* [ASSIGNMENT]: Please retype the records below exactly, from the first line down to and including the line with "if i.isIgnored ||".

* [LISTED RECORDS]:

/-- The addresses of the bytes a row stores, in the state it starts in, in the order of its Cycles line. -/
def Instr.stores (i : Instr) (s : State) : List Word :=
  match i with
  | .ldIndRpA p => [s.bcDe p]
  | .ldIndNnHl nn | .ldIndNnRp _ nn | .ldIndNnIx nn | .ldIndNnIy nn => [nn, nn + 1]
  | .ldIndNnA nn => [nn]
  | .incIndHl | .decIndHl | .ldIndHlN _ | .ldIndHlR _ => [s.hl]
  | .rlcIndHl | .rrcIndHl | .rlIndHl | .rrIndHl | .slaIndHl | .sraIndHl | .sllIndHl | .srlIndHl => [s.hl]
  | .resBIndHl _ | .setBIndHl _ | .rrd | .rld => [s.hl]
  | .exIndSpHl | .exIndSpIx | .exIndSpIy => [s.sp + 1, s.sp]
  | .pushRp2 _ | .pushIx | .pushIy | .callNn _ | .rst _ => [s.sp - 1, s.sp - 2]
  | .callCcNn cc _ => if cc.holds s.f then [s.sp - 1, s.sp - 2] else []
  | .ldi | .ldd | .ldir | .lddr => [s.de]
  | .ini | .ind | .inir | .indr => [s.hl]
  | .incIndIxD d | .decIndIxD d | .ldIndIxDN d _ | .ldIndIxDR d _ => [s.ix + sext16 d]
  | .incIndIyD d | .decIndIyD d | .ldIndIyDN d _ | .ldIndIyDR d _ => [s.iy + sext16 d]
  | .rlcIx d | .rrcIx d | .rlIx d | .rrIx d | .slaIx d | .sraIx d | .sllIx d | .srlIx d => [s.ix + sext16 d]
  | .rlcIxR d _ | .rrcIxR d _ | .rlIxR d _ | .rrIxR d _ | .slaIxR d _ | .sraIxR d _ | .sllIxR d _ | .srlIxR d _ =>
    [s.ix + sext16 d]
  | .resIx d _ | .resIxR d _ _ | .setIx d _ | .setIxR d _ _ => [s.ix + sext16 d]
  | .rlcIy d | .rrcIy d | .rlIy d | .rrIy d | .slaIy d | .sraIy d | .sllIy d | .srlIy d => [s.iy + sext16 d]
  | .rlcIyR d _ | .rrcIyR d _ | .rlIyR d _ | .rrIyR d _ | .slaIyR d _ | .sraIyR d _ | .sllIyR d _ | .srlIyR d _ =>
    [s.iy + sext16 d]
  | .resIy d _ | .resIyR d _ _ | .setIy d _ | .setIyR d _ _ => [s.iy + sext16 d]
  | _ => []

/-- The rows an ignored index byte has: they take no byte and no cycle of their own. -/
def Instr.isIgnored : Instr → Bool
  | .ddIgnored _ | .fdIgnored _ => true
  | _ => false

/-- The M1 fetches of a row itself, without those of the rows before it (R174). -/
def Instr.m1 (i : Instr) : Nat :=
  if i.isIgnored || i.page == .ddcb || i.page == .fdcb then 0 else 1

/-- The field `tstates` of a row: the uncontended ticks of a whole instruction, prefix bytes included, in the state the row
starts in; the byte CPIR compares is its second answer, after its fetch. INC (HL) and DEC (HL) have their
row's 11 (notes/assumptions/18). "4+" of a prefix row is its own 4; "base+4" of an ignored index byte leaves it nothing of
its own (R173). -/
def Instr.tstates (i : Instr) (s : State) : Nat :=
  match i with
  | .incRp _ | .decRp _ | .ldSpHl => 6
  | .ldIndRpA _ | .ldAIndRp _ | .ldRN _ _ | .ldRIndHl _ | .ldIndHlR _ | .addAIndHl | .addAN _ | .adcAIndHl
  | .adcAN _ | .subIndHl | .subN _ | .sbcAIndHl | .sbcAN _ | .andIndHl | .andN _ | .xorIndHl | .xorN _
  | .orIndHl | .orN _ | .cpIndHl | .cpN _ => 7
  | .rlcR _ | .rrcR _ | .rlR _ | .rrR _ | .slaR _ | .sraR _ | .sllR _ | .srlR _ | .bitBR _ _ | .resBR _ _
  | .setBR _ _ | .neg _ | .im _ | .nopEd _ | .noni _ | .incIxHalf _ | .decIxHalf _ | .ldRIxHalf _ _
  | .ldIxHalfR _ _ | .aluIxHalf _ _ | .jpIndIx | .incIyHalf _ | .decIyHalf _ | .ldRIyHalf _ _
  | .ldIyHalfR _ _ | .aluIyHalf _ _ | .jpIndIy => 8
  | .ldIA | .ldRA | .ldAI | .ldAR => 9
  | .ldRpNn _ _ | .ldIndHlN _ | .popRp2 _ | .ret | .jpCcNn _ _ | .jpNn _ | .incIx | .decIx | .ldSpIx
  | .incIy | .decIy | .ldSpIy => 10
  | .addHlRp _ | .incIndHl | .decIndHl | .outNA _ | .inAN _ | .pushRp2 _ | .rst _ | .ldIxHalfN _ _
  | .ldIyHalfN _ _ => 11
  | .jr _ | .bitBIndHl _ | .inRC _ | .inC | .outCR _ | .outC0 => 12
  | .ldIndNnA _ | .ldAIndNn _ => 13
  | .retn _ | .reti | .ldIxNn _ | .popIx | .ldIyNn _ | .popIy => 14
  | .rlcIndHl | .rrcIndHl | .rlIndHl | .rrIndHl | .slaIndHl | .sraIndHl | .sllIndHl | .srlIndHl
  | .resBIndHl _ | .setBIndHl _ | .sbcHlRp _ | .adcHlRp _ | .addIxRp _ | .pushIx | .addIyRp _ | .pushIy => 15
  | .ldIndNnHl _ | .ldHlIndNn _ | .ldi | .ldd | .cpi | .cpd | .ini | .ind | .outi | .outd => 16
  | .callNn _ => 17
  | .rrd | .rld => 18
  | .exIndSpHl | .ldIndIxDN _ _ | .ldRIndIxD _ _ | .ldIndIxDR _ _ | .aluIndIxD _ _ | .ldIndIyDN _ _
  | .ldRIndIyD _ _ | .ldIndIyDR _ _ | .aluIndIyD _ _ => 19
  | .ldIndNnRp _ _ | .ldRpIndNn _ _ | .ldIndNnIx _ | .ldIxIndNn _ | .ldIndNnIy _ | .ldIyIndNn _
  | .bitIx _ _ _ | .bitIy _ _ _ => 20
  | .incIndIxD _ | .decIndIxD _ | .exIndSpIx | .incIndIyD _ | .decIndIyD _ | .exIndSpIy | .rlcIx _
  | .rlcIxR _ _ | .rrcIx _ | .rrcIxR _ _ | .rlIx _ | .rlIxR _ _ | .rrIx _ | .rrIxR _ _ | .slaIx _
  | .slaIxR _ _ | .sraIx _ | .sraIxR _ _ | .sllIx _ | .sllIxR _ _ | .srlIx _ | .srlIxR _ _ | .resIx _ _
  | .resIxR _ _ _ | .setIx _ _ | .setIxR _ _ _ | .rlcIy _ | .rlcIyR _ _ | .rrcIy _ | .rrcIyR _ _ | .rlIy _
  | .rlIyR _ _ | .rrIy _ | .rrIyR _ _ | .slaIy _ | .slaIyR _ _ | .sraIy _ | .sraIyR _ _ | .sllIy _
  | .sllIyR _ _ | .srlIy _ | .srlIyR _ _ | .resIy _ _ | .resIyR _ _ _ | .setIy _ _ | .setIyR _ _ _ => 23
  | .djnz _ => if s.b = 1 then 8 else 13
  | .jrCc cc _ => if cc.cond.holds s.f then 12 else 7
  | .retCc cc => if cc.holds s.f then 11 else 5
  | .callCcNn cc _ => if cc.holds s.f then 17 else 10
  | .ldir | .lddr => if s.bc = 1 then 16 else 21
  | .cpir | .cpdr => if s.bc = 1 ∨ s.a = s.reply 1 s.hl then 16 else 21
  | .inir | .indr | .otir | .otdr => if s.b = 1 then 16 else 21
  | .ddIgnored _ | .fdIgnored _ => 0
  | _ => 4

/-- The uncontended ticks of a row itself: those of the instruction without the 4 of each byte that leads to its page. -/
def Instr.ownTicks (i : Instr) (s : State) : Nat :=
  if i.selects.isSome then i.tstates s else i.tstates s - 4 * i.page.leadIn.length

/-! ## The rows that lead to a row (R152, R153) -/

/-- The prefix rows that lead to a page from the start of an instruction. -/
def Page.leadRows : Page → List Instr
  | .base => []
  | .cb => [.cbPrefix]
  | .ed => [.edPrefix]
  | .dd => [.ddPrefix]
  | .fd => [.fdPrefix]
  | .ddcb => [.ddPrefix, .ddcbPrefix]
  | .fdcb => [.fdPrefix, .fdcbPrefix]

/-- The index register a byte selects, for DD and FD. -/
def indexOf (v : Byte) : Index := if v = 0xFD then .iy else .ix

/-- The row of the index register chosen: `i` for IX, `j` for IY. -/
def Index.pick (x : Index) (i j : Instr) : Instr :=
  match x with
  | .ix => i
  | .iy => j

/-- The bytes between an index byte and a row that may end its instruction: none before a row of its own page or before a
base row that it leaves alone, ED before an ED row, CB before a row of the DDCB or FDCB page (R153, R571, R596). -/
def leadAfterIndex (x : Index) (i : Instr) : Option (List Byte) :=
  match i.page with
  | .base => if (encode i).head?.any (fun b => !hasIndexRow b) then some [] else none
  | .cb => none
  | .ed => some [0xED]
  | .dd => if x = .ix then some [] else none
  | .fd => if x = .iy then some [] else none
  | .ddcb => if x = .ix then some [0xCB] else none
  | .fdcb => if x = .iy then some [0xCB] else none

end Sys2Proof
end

* [SOLVED EXERCISE]:
/-- The addresses of the bytes a row stores, in the state it starts in, in the order of its Cycles line. -/
def Instr.stores (i : Instr) (s : State) : List Word :=
  match i with
  | .ldIndRpA p => [s.bcDe p]
  | .ldIndNnHl nn | .ldIndNnRp _ nn | .ldIndNnIx nn | .ldIndNnIy nn => [nn, nn + 1]
  | .ldIndNnA nn => [nn]
  | .incIndHl | .decIndHl | .ldIndHlN _ | .ldIndHlR _ => [s.hl]
  | .rlcIndHl | .rrcIndHl | .rlIndHl | .rrIndHl | .slaIndHl | .sraIndHl | .sllIndHl | .srlIndHl => [s.hl]
  | .resBIndHl _ | .setBIndHl _ | .rrd | .rld => [s.hl]
  | .exIndSpHl | .exIndSpIx | .exIndSpIy => [s.sp + 1, s.sp]
  | .pushRp2 _ | .pushIx | .pushIy | .callNn _ | .rst _ => [s.sp - 1, s.sp - 2]
  | .callCcNn cc _ => if cc.holds s.f then [s.sp - 1, s.sp - 2] else []
  | .ldi | .ldd | .ldir | .lddr => [s.de]
  | .ini | .ind | .inir | .indr => [s.hl]
  | .incIndIxD d | .decIndIxD d | .ldIndIxDN d _ | .ldIndIxDR d _ => [s.ix + sext16 d]
  | .incIndIyD d | .decIndIyD d | .ldIndIyDN d _ | .ldIndIyDR d _ => [s.iy + sext16 d]
  | .rlcIx d | .rrcIx d | .rlIx d | .rrIx d | .slaIx d | .sraIx d | .sllIx d | .srlIx d => [s.ix + sext16 d]
  | .rlcIxR d _ | .rrcIxR d _ | .rlIxR d _ | .rrIxR d _ | .slaIxR d _ | .sraIxR d _ | .sllIxR d _ | .srlIxR d _ =>
    [s.ix + sext16 d]
  | .resIx d _ | .resIxR d _ _ | .setIx d _ | .setIxR d _ _ => [s.ix + sext16 d]
  | .rlcIy d | .rrcIy d | .rlIy d | .rrIy d | .slaIy d | .sraIy d | .sllIy d | .srlIy d => [s.iy + sext16 d]
  | .rlcIyR d _ | .rrcIyR d _ | .rlIyR d _ | .rrIyR d _ | .slaIyR d _ | .sraIyR d _ | .sllIyR d _ | .srlIyR d _ =>
    [s.iy + sext16 d]
  | .resIy d _ | .resIyR d _ _ | .setIy d _ | .setIyR d _ _ => [s.iy + sext16 d]
  | _ => []

/-- The rows an ignored index byte has: they take no byte and no cycle of their own. -/
def Instr.isIgnored : Instr → Bool
  | .ddIgnored _ | .fdIgnored _ => true
  | _ => false

/-- The M1 fetches of a row itself, without those of the rows before it (R174). -/
def Instr.m1 (i : Instr) : Nat :=
  if i.isIgnored || i.page == .ddcb || i.page == .fdcb then 0 else 1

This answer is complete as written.